Stored items:
/-- DecodeOfEncode: the operands at both ends of their serial ranges. -/
theorem witness_DecodeOfEncode : (Instr.mkaddr (-128) 127).wellFormed = true ∧ (Instr.wrreg 0 255).wellFormed = true ∧
    (Instr.exec 255 []).wellFormed = true := by decide
theorem witness_EncodeOfDecode : decode [0x33, 0x00, 0x07] = .op (.select []) [0x07] := by decide
/-- ReservedDescriptorsRejected: the ends of the reserved ranges, with their neighbours outside. -/
theorem witness_ReservedDescriptorsRejected : ([0x00, 0x05, 0x0F, 0x12, 0x1F, 0x24, 0x2F, 0x34, 0x3F, 0x45, 0x4F, 0x52, 0xFF] :
      List Byte).all (fun b => decode [b] == .reserved b) = true ∧
    ([0x01, 0x04, 0x10, 0x11, 0x20, 0x23, 0x30, 0x33, 0x40, 0x44, 0x50, 0x51] : List Byte).all
      (fun b => decode [b] != .reserved b) = true ∧
    State.Ready { State.reset with host := [.offer (.serial [0x52])] } := ⟨by decide, by decide, ready_offer _⟩
theorem witness_StepRunsOfferedOperation : decode [0x44, 0x01] = .op .stopcrypto [0x01] ∧
    decodeTableWord 8 0x44 = some .stopcrypto ∧ decodeTableWord 8 0x00 = none ∧
    paramsLegal State.reset.cfg = true := by decide +kernel
/-- BusyOfferRejected: a block in its poll, with an operation and a reserved descriptor offered, whole and begun. -/
theorem witness_BusyOfferRejected : paramsLegal polling.cfg = true ∧
    polling.phase = .busy (.exec 0x0C [0x26]) 12 [0x00, 0x00, 0x00, 0x00, 0x00] ∧
    readOffer (.serial [0x44]) ≠ .incomplete ∧ readOffer (.serial [0x52]) ≠ .incomplete ∧
    readOffer (.text .reqidl) ≠ .incomplete := by decide
/-- IllegalConfigRefused: each bound at 0, and a register address one above REG_ADDR_MAX. -/
theorem witness_IllegalConfigRefused : ({ pollLimit := 0 } : Params).pollLimit = 0 ∧
    ({ crcPollLimit := 0 } : Params).crcPollLimit = 0 ∧
    (0x40 ∈ sequencerRegs { reg := { status2 := 0x40 } } ∧ ({ reg := { status2 := 0x40 } } : Params).regAddrMax < 0x40) := by
  decide
/-- HostReadFaultsOrReturns: a register that nothing has written, one that something has, and a read at BUSY. -/
theorem witness_HostReadFaultsOrReturns : State.Ready { State.reset with host := [.read .sak] } ∧
    resultWritten .sak State.reset = false ∧
    resultWritten .sak { State.reset with regs := { Regs.reset with sak := .put 0x08 } } = true ∧
    paramsLegal polling.cfg = true ∧ polling.phase ≠ .idle := ⟨ready_offer _, rfl, rfl, by decide, by decide⟩
theorem witness_ResetEventResets : paramsLegal polling.cfg = true ∧
    ({ polling with host := [.reset] } : State).host = [.reset] := ⟨by decide, rfl⟩
theorem witness_IdleBlockWaits : State.reset.Ready ∧ State.reset.host = [] := ⟨ready_reset, rfl⟩
/-- TransferStepsAgreeWithExec: an operation with transfers, one without, and a rejected one. -/
theorem witness_TransferStepsAgreeWithExec : State.reset.Ready ∧ State.reset.host = [] ∧
    (∃ t, exec .stopcrypto State.reset = .next t) ∧ (∃ t, exec (.mkaddr 0 2) State.reset = .next t) ∧
    (∃ t, exec (.mkaddr 16 0) State.reset = .next t) := ⟨ready_reset, rfl, ⟨_, rfl⟩, ⟨_, rfl⟩, ⟨_, rfl⟩⟩
/-- OperationContinuesAmongHostInputs: STOPCRYPTO, of two transfers, with an offer, one tick and a reserved descriptor between
them. -/
theorem witness_OperationContinuesAmongHostInputs :
    (let s : State := { State.reset with
        host := [.begin (.text .stopcrypto), .offer (.text .reqidl), .tick, .begin (.serial [0x52])] };
      s.Ready ∧ (∃ t, exec .stopcrypto { s with host := [] } = .next t ∧ t.port.count - s.port.count = 2)) ∧
    (∀ ev ∈ ([.offer (.text .reqidl), .tick, .begin (.serial [0x52])] : List HostEvent), ev.isTick = true ∨ ev.offers = true) ∧
    ([.offer (.text .reqidl), .tick, .begin (.serial [0x52])] : List HostEvent).countP HostEvent.isTick < 2 :=
  ⟨⟨ready_offer _, _, rfl, rfl⟩, by decide, by decide⟩
/-- RejectionWritesOnlyOutcome: a rejected operand, and E_BUSY. -/
theorem witness_RejectionWritesOnlyOutcome :
    (∃ t, exec (.mkaddr 16 0) State.reset = .next t ∧ t.outcome = .put (.rejected .eSector)) ∧
    (∃ t, exec .reqidl polling = .next t ∧ t.outcome = .put (.rejected .eBusy)) := ⟨⟨_, rfl, rfl⟩, ⟨_, rfl, rfl⟩⟩
/-- RegisterAddressRejected: one below and one above the range. -/
theorem witness_RegisterAddressRejected : State.reset.Ready ∧ (-1 : Int) < 0 ∧
    (State.reset.cfg.regAddrMax : Int) < 0x40 := ⟨ready_reset, by decide, by decide⟩
/-- ByteOperandRejected: one below and one above the range, behind an address at each end of its own. -/
theorem witness_ByteOperandRejected : State.reset.Ready ∧ (-1 : Int) < 0 ∧ (255 : Int) < 256 ∧
    (0x3F : Int) ≤ (State.reset.cfg.regAddrMax : Int) ∧ (256 : Int) ∈ ([0, 256] : List Int) :=
  ⟨ready_reset, by decide, by decide, by decide, by decide⟩
/-- ListOperandsChecked: the lengths next to the right ones, and an element next to the range. -/
theorem witness_ListOperandsChecked : State.reset.Ready ∧ (List.replicate 5 (0 : Int)).length ≠ 6 ∧
    (List.replicate 17 (0 : Int)).length ≠ 16 ∧ (List.replicate 4 (0 : Int)).length ≠ 5 ∧ ([0x30] : List Int).length < 2 ∧
    (∃ x ∈ ([0, 256] : List Int), x < 0 ∨ 255 < x) := ⟨ready_reset, by decide, by decide, by decide, by decide, by decide⟩
/-- AuthOperandsCheckedInOrder: each check failing first. -/
theorem witness_AuthOperandsCheckedInOrder : (let c := Config.defaultParams;
    checkAuth c 64 [0xFF] [0x00] = some .eBlkAddr ∧
    checkAuth c 63 [0xFF] [0x00] = some .eKeyLen ∧ checkAuth c 0 [0, 0, 0, 0, 0, 256] [0x00] = some .eOperand ∧
    checkAuth c 0 key [0x00] = some .eUidLen ∧ checkDump c key [0, 0, 0, 0, -1] = some .eOperand) := by decide
/-- ReadWriteOperandsChecked: one outside each end of the block range, and each fault of the data. -/
theorem witness_ReadWriteOperandsChecked : State.reset.Ready ∧ (-1 : Int) < 0 ∧ (63 : Int) < 64 ∧
    (List.replicate 15 (0 : Int)).length ≠ 16 ∧
    ((256 : Int) :: List.replicate 15 0).length = 16 ∧ (∃ x ∈ ((256 : Int) :: List.replicate 15 0), x < 0 ∨ 255 < x) :=
  ⟨ready_reset, by decide, by decide, by decide, by decide, by decide⟩
/-- MkaddrComputesFlatAddress: the last good pair, and one outside each end of each range. -/
theorem witness_MkaddrComputesFlatAddress : State.reset.Ready ∧ (0 : Int) ≤ 15 ∧ (15 : Int) ≤ 15 ∧ (3 : Int) ≤ 3 ∧
    (15 : Int) < 16 ∧ (-1 : Int) < 0 ∧ (3 : Int) < 4 :=
  ⟨ready_reset, by decide, by decide, by decide, by decide, by decide, by decide⟩
theorem witness_FlatAddressesDistinct : State.reset.Ready ∧ 15 ≤ 15 ∧ 3 ≤ 3 ∧ 63 < 64 :=
  ⟨ready_reset, by decide, by decide, by decide⟩
theorem witness_MkuidMarksValidity : State.reset.Ready := ready_reset
theorem witness_MkkeyMkdataWriteNothing : State.reset.Ready ∧ (zeros 6).length = 6 ∧ (zeros 16).length = 16 :=
  ⟨ready_reset, rfl, rfl⟩
theorem witness_TransferWireBytes : Config.defaultParams.bus = {} := rfl
/-- RdregReadsOnce, WrregWritesOnce, SetbitsReadsThenWrites, ClrbitsReadsThenWrites: the last register address. -/
theorem witness_RegisterOperations : State.reset.Ready ∧ 0x3F ≤ State.reset.cfg.regAddrMax := ⟨ready_reset, by decide⟩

● WHAT TO DO:
Could you reproduce, exactly, every line above from the line with "at BUSY. -/" to the line with "State.reset with regs", and no other line? Both ends count.

● SOLVED EXERCISE:
/-- HostReadFaultsOrReturns: a register that nothing has written, one that something has, and a read at BUSY. -/
theorem witness_HostReadFaultsOrReturns : State.Ready { State.reset with host := [.read .sak] } ∧
    resultWritten .sak State.reset = false ∧
    resultWritten .sak { State.reset with regs := { Regs.reset with sak := .put 0x08 } } = true ∧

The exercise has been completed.